TASK TO CARRY OUT: From the entries that follow, reproduce exactly and only the lines from the line with "let ck := checkSeg" to the line with "fMgmt)) + fBlock) [])", endpoints included.

[Start of Attachment]

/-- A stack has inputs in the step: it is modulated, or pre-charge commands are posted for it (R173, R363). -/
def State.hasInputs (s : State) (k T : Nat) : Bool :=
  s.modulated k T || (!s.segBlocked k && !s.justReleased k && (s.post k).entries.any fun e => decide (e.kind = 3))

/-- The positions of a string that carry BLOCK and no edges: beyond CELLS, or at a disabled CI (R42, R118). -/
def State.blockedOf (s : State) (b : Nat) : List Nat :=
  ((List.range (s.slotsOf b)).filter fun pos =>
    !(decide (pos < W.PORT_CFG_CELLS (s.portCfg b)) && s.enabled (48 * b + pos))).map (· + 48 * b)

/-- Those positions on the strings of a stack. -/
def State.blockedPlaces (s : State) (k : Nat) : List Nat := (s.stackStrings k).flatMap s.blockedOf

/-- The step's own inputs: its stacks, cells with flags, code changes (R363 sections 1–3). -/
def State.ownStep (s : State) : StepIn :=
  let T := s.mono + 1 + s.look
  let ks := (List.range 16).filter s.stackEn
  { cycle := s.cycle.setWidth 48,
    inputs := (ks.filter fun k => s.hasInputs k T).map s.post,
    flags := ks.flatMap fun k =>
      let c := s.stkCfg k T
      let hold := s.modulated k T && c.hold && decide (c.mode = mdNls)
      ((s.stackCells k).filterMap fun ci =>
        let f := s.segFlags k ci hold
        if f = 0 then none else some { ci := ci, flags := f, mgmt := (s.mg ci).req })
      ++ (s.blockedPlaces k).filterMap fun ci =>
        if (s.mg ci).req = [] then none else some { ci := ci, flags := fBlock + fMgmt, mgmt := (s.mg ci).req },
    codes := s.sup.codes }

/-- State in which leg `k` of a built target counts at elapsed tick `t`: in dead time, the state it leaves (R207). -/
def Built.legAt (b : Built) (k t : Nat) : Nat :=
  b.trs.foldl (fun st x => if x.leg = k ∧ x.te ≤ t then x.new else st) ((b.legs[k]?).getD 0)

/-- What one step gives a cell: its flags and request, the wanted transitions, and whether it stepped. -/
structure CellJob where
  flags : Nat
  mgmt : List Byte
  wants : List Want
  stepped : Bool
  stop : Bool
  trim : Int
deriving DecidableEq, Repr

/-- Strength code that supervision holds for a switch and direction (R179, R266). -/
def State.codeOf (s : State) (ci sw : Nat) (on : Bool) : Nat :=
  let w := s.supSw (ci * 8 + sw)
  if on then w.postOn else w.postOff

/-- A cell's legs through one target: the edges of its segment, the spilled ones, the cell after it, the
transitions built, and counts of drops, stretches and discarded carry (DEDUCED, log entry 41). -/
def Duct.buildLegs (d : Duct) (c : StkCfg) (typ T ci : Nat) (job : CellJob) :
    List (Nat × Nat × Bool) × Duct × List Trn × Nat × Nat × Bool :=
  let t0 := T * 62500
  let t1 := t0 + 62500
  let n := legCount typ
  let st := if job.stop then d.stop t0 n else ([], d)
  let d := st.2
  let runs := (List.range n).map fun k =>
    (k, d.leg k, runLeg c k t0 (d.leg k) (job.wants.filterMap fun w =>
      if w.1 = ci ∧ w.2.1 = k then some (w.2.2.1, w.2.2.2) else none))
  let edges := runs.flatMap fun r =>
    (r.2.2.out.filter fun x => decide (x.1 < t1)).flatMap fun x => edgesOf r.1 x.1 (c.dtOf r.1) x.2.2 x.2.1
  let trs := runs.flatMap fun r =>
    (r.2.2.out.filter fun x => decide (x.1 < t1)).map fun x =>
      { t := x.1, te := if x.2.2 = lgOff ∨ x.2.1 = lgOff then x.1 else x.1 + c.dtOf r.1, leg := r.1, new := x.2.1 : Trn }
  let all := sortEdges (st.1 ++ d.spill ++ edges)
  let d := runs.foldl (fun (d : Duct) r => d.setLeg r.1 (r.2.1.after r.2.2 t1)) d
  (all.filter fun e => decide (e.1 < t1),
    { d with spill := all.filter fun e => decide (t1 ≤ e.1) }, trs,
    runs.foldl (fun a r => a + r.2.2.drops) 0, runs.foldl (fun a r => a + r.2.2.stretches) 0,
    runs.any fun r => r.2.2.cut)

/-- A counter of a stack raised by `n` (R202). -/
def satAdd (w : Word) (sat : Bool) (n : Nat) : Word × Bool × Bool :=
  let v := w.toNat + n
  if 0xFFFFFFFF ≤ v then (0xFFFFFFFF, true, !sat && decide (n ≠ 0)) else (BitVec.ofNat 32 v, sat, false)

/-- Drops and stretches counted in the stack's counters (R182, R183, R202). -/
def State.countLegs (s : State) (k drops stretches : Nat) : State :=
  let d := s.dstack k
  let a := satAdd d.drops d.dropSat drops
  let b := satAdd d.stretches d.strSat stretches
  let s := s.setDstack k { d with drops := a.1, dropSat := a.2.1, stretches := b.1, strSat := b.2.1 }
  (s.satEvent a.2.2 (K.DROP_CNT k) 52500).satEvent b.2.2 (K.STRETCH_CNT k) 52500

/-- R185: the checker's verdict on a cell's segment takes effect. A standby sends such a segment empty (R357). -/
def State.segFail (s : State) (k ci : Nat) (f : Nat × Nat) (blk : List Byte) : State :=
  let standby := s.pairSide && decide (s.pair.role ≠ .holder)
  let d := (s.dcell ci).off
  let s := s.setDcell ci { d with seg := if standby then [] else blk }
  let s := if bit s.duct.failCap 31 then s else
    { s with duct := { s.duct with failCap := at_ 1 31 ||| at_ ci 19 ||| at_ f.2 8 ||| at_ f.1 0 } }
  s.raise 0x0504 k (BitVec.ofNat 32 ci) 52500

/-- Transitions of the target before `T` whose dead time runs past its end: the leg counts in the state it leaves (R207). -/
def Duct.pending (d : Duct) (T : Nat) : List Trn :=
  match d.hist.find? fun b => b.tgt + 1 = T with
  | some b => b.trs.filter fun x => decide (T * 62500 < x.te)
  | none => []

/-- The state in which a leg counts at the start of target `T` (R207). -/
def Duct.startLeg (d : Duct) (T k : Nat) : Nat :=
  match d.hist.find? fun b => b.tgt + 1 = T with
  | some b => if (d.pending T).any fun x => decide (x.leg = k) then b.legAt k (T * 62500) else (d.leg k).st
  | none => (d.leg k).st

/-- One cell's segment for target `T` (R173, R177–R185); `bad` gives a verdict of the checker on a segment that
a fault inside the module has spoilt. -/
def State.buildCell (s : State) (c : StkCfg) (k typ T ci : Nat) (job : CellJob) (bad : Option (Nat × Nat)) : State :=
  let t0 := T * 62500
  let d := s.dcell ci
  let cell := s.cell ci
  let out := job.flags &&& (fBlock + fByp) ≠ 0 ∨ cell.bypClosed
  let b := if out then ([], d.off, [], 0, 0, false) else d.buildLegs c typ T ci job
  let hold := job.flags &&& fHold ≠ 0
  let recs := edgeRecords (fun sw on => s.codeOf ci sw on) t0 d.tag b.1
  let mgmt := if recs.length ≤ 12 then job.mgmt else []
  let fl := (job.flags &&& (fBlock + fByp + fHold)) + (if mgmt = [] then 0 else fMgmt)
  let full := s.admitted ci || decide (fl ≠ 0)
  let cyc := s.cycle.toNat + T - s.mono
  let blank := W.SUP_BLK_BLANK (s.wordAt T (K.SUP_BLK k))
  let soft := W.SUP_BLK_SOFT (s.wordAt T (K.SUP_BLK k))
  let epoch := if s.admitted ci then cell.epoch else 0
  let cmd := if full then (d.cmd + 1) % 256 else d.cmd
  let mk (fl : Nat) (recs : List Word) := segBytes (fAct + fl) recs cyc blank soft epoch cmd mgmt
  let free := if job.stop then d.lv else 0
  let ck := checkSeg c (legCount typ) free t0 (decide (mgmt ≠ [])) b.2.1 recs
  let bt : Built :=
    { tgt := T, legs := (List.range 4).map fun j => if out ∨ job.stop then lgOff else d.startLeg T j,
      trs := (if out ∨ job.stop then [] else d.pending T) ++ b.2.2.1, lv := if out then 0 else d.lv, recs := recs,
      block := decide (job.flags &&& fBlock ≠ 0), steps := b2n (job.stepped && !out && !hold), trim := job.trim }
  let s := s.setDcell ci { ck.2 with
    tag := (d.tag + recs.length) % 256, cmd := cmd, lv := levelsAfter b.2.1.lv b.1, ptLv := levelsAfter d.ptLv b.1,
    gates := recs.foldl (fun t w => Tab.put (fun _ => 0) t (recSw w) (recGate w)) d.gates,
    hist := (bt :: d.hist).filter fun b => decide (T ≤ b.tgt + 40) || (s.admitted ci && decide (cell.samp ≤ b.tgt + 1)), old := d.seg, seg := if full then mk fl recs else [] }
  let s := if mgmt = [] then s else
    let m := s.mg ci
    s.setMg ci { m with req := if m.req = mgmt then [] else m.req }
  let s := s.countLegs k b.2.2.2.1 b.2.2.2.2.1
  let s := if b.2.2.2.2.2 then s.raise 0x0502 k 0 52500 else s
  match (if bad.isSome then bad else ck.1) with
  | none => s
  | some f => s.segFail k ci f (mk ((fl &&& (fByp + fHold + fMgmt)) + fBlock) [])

[End of Attachment]
[Start of Attachment]

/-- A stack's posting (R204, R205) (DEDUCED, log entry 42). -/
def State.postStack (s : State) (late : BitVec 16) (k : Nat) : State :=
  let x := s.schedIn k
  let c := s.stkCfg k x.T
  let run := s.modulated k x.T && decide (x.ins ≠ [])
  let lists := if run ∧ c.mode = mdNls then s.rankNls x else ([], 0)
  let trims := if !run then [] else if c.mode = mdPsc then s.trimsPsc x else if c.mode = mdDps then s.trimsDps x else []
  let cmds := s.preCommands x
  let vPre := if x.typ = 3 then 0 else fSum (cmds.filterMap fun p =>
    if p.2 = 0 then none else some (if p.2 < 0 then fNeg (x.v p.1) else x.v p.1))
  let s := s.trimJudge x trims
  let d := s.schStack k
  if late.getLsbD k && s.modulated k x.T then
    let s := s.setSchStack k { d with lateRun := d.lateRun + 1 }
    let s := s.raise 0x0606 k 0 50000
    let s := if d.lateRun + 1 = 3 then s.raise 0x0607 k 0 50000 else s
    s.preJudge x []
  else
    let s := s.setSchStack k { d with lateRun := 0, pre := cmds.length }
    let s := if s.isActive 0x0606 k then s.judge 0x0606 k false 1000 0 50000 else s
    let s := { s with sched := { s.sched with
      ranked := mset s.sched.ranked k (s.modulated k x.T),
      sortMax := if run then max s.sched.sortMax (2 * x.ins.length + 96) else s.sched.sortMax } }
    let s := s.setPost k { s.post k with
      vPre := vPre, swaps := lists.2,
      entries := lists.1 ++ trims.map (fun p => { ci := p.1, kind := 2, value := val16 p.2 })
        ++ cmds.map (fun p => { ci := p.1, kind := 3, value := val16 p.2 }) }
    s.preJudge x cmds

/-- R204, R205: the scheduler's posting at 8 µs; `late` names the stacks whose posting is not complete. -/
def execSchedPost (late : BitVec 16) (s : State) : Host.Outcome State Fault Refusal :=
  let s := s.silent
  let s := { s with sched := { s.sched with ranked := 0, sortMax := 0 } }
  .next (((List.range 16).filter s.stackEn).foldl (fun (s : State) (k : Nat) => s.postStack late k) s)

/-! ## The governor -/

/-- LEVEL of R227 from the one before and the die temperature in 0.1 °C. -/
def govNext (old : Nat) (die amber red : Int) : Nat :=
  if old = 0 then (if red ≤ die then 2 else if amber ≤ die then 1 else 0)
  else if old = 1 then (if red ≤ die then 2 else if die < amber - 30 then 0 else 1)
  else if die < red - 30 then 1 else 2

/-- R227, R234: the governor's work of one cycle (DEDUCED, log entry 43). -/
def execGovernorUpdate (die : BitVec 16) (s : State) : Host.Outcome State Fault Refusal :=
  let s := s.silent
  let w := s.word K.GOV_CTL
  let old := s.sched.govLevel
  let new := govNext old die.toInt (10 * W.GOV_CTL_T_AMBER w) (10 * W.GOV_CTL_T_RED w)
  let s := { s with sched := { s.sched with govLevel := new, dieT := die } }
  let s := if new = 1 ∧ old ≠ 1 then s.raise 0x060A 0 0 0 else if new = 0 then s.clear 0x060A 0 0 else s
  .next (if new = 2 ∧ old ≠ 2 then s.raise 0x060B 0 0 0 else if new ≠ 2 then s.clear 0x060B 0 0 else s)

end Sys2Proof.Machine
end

[End of Attachment]

RESULT OF THE EXERCISE:
  let ck := checkSeg c (legCount typ) free t0 (decide (mgmt ≠ [])) b.2.1 recs
  let bt : Built :=
    { tgt := T, legs := (List.range 4).map fun j => if out ∨ job.stop then lgOff else d.startLeg T j,
      trs := (if out ∨ job.stop then [] else d.pending T) ++ b.2.2.1, lv := if out then 0 else d.lv, recs := recs,
      block := decide (job.flags &&& fBlock ≠ 0), steps := b2n (job.stepped && !out && !hold), trim := job.trim }
  let s := s.setDcell ci { ck.2 with
    tag := (d.tag + recs.length) % 256, cmd := cmd, lv := levelsAfter b.2.1.lv b.1, ptLv := levelsAfter d.ptLv b.1,
    gates := recs.foldl (fun t w => Tab.put (fun _ => 0) t (recSw w) (recGate w)) d.gates,
    hist := (bt :: d.hist).filter fun b => decide (T ≤ b.tgt + 40) || (s.admitted ci && decide (cell.samp ≤ b.tgt + 1)), old := d.seg, seg := if full then mk fl recs else [] }
  let s := if mgmt = [] then s else
    let m := s.mg ci
    s.setMg ci { m with req := if m.req = mgmt then [] else m.req }
  let s := s.countLegs k b.2.2.2.1 b.2.2.2.2.1
  let s := if b.2.2.2.2.2 then s.raise 0x0502 k 0 52500 else s
  match (if bad.isSome then bad else ck.1) with
  | none => s
  | some f => s.segFail k ci f (mk ((fl &&& (fByp + fHold + fMgmt)) + fBlock) [])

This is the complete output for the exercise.